Work instruction.
The lines from the start of the records below through the line containing "Priority (R204): an" are to be copied exactly, both ends included, with nothing added.

[Collected data]
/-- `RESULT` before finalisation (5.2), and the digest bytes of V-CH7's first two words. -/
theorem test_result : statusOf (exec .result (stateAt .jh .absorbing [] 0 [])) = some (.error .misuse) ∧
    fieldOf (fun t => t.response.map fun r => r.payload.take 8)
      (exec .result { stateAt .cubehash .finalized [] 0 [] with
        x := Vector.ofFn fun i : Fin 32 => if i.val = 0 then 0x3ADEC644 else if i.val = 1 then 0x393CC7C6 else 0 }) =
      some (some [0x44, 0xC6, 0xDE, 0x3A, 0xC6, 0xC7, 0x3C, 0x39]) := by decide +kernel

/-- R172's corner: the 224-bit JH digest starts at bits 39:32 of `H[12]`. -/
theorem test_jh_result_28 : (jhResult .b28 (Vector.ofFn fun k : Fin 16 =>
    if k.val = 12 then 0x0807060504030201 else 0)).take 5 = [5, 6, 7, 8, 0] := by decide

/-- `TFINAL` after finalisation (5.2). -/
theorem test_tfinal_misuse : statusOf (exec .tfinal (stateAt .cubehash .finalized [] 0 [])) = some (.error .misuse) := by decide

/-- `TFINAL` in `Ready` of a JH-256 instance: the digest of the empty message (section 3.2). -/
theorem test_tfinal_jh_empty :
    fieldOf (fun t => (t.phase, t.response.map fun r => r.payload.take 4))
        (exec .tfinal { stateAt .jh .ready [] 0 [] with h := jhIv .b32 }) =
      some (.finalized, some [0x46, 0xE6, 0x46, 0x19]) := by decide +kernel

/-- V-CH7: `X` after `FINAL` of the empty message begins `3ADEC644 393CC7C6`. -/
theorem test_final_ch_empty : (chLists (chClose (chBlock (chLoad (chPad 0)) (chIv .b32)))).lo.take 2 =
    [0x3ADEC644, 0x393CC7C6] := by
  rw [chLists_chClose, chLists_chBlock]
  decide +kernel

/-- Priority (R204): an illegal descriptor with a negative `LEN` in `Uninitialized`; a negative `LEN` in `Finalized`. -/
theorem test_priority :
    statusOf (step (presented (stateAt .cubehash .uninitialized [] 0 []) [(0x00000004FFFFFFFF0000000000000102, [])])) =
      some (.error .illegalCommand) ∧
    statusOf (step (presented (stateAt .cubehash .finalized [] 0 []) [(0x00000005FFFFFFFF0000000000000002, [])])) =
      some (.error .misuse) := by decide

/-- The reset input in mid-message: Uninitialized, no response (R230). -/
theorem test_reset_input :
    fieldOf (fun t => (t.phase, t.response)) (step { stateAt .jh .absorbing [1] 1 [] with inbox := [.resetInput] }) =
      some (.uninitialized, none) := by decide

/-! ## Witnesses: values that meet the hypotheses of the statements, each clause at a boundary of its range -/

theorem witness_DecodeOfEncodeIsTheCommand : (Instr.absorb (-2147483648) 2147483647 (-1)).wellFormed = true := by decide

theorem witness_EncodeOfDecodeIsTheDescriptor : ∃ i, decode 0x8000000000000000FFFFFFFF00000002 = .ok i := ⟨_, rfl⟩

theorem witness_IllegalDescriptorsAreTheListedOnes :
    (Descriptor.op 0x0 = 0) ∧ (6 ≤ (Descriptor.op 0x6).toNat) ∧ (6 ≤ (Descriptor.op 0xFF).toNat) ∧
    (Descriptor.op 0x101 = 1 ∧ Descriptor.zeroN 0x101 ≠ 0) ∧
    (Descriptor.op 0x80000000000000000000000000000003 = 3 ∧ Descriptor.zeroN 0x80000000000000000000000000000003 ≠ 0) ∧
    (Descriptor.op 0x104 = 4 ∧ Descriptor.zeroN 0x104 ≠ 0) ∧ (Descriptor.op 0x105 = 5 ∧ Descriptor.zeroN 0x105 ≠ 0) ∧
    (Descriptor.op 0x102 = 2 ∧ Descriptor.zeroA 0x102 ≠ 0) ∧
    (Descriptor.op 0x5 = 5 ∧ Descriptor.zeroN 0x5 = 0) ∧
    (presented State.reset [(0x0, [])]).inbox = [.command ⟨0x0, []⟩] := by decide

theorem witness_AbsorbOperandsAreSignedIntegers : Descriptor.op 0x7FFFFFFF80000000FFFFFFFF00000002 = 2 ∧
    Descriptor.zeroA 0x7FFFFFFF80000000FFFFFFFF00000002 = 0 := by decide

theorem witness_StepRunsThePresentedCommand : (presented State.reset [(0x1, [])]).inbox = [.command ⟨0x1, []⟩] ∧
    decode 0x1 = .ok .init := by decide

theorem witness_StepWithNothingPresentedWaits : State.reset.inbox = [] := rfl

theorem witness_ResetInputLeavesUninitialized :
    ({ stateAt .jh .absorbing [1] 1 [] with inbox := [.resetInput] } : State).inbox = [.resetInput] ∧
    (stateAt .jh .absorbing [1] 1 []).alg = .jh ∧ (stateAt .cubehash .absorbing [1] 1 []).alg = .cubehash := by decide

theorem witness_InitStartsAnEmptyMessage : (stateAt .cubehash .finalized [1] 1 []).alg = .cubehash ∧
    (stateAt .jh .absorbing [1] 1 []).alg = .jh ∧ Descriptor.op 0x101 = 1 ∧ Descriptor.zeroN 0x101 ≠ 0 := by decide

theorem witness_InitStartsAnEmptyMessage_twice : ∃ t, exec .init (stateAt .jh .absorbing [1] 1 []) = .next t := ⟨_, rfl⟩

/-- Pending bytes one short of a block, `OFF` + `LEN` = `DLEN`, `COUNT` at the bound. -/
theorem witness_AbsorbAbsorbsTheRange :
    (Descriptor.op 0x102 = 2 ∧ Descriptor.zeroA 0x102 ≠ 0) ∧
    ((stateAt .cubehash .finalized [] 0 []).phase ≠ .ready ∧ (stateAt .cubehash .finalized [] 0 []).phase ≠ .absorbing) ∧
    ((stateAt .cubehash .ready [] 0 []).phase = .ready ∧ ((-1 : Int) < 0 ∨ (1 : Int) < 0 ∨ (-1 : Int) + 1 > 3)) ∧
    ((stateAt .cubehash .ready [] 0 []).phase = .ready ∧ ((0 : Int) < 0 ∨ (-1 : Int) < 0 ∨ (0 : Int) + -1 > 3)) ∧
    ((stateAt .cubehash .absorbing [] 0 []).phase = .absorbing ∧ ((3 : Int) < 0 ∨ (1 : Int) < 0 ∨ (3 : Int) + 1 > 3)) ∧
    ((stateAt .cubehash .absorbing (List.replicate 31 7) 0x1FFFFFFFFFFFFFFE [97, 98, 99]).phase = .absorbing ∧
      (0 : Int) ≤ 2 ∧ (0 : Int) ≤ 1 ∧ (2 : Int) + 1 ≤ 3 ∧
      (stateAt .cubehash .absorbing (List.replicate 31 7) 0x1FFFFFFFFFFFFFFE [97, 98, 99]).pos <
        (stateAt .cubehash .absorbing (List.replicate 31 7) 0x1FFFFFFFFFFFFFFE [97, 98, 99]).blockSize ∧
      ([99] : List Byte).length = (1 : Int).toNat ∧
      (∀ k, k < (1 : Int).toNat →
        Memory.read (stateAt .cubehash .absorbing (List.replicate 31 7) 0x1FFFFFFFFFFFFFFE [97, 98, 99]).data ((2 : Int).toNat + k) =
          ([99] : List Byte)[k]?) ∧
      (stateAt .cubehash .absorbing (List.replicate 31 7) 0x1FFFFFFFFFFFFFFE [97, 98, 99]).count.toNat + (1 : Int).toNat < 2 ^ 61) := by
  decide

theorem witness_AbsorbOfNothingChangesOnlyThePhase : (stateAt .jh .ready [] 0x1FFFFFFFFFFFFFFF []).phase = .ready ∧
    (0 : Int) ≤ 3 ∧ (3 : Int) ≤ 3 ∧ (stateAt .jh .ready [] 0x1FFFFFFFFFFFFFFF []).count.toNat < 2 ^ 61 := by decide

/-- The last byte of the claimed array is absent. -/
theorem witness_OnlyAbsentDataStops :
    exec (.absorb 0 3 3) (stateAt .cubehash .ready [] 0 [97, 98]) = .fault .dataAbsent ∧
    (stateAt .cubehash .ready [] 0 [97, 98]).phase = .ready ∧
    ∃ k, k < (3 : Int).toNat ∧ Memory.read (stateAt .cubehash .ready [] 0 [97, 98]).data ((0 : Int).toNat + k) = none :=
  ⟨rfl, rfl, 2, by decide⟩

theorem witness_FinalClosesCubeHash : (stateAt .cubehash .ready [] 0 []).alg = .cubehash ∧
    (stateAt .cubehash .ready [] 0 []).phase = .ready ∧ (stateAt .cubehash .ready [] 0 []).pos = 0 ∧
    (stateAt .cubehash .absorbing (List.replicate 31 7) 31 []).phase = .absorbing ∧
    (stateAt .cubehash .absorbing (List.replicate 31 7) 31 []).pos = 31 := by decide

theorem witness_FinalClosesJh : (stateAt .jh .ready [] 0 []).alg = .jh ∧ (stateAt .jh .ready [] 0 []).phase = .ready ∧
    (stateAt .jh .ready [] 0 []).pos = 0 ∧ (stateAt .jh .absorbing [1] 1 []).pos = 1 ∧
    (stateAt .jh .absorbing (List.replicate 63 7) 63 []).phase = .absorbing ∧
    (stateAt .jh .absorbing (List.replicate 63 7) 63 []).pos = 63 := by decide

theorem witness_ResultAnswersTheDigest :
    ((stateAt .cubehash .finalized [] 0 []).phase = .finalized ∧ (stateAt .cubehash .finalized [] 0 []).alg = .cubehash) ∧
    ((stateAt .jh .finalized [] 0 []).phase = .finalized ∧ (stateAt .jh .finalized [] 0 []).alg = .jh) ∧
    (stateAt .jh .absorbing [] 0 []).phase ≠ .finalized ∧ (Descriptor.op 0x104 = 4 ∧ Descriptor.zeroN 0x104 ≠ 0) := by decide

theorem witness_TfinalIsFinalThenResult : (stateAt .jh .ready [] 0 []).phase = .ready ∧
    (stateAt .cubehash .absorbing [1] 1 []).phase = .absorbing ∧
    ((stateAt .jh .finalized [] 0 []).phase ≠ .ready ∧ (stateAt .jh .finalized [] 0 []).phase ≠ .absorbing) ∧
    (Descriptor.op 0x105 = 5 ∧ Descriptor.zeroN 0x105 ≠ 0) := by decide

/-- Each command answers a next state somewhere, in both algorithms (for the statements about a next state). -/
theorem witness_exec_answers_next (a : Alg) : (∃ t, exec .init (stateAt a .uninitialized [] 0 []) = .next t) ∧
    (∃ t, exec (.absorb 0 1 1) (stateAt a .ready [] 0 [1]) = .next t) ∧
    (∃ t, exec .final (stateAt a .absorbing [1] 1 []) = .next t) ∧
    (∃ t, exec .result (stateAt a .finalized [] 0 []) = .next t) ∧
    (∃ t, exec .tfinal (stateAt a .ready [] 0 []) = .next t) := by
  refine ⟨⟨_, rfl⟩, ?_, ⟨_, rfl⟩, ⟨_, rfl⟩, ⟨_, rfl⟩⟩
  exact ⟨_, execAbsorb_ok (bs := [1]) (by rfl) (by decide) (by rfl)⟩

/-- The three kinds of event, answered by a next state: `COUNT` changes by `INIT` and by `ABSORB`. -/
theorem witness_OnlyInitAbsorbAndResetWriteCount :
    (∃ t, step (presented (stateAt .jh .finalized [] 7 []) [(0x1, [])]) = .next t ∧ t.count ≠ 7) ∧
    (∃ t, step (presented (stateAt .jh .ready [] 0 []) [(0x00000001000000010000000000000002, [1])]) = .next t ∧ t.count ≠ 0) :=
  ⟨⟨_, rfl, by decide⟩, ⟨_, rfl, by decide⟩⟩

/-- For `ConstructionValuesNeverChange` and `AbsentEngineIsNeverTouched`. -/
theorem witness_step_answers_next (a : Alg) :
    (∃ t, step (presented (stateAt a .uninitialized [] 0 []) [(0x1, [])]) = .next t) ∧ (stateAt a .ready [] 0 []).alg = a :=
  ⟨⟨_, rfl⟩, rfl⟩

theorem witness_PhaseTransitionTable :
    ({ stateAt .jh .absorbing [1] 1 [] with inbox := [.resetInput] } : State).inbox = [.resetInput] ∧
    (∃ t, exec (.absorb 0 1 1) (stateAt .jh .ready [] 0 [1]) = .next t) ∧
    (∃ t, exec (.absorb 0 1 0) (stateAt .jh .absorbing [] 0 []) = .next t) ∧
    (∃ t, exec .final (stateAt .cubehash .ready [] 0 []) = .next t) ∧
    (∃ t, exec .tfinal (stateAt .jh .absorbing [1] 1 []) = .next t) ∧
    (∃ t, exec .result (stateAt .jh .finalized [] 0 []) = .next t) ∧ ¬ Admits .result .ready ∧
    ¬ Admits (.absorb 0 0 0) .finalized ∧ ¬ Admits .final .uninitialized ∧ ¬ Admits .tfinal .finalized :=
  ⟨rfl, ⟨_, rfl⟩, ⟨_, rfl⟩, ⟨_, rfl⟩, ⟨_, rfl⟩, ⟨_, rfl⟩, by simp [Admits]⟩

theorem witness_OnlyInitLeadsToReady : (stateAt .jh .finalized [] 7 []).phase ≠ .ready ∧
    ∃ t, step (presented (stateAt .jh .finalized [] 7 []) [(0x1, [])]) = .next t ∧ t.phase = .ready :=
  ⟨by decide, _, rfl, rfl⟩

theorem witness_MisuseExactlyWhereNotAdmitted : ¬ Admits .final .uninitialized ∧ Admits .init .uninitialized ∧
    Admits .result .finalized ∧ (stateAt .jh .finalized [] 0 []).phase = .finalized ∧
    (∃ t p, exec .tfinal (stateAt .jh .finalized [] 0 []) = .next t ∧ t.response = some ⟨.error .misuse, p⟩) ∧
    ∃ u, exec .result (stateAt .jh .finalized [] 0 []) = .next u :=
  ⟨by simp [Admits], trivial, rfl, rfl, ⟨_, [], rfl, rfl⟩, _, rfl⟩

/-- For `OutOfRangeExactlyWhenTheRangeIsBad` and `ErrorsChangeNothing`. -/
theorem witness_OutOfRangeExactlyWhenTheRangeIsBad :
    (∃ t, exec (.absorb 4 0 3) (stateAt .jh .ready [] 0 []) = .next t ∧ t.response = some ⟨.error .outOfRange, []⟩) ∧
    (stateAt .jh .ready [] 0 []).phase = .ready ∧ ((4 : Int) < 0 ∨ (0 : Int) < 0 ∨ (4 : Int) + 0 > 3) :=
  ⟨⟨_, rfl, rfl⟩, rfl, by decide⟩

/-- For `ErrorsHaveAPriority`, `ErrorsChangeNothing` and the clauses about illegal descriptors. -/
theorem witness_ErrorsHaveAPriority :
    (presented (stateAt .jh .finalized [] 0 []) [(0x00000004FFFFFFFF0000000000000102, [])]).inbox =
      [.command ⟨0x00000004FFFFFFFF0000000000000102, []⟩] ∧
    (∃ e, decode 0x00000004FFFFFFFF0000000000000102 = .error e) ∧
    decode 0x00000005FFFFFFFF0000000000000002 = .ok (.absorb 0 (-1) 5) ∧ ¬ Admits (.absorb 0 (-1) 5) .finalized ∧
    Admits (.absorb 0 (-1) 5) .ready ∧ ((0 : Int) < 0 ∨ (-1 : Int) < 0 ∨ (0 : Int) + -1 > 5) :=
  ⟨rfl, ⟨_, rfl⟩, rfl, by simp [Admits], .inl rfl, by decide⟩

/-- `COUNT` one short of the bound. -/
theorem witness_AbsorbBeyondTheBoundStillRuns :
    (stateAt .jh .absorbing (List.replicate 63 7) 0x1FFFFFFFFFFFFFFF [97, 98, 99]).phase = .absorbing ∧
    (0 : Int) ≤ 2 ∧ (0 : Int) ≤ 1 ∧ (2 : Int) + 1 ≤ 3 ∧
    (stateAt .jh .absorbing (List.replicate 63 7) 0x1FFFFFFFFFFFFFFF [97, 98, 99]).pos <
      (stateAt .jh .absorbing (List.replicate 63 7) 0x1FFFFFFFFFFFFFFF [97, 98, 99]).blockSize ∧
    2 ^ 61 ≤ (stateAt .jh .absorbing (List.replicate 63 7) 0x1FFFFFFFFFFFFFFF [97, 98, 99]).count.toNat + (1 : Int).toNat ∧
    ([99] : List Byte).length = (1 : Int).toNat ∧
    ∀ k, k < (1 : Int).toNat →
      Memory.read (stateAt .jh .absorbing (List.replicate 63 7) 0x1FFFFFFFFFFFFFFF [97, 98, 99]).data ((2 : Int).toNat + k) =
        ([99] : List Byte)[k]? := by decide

Result of the task.
/-- `RESULT` before finalisation (5.2), and the digest bytes of V-CH7's first two words. -/
theorem test_result : statusOf (exec .result (stateAt .jh .absorbing [] 0 [])) = some (.error .misuse) ∧
    fieldOf (fun t => t.response.map fun r => r.payload.take 8)
      (exec .result { stateAt .cubehash .finalized [] 0 [] with
        x := Vector.ofFn fun i : Fin 32 => if i.val = 0 then 0x3ADEC644 else if i.val = 1 then 0x393CC7C6 else 0 }) =
      some (some [0x44, 0xC6, 0xDE, 0x3A, 0xC6, 0xC7, 0x3C, 0x39]) := by decide +kernel

/-- R172's corner: the 224-bit JH digest starts at bits 39:32 of `H[12]`. -/
theorem test_jh_result_28 : (jhResult .b28 (Vector.ofFn fun k : Fin 16 =>
    if k.val = 12 then 0x0807060504030201 else 0)).take 5 = [5, 6, 7, 8, 0] := by decide

/-- `TFINAL` after finalisation (5.2). -/
theorem test_tfinal_misuse : statusOf (exec .tfinal (stateAt .cubehash .finalized [] 0 [])) = some (.error .misuse) := by decide

/-- `TFINAL` in `Ready` of a JH-256 instance: the digest of the empty message (section 3.2). -/
theorem test_tfinal_jh_empty :
    fieldOf (fun t => (t.phase, t.response.map fun r => r.payload.take 4))
        (exec .tfinal { stateAt .jh .ready [] 0 [] with h := jhIv .b32 }) =
      some (.finalized, some [0x46, 0xE6, 0x46, 0x19]) := by decide +kernel

/-- V-CH7: `X` after `FINAL` of the empty message begins `3ADEC644 393CC7C6`. -/
theorem test_final_ch_empty : (chLists (chClose (chBlock (chLoad (chPad 0)) (chIv .b32)))).lo.take 2 =
    [0x3ADEC644, 0x393CC7C6] := by
  rw [chLists_chClose, chLists_chBlock]
  decide +kernel

/-- Priority (R204): an illegal descriptor with a negative `LEN` in `Uninitialized`; a negative `LEN` in `Finalized`. -/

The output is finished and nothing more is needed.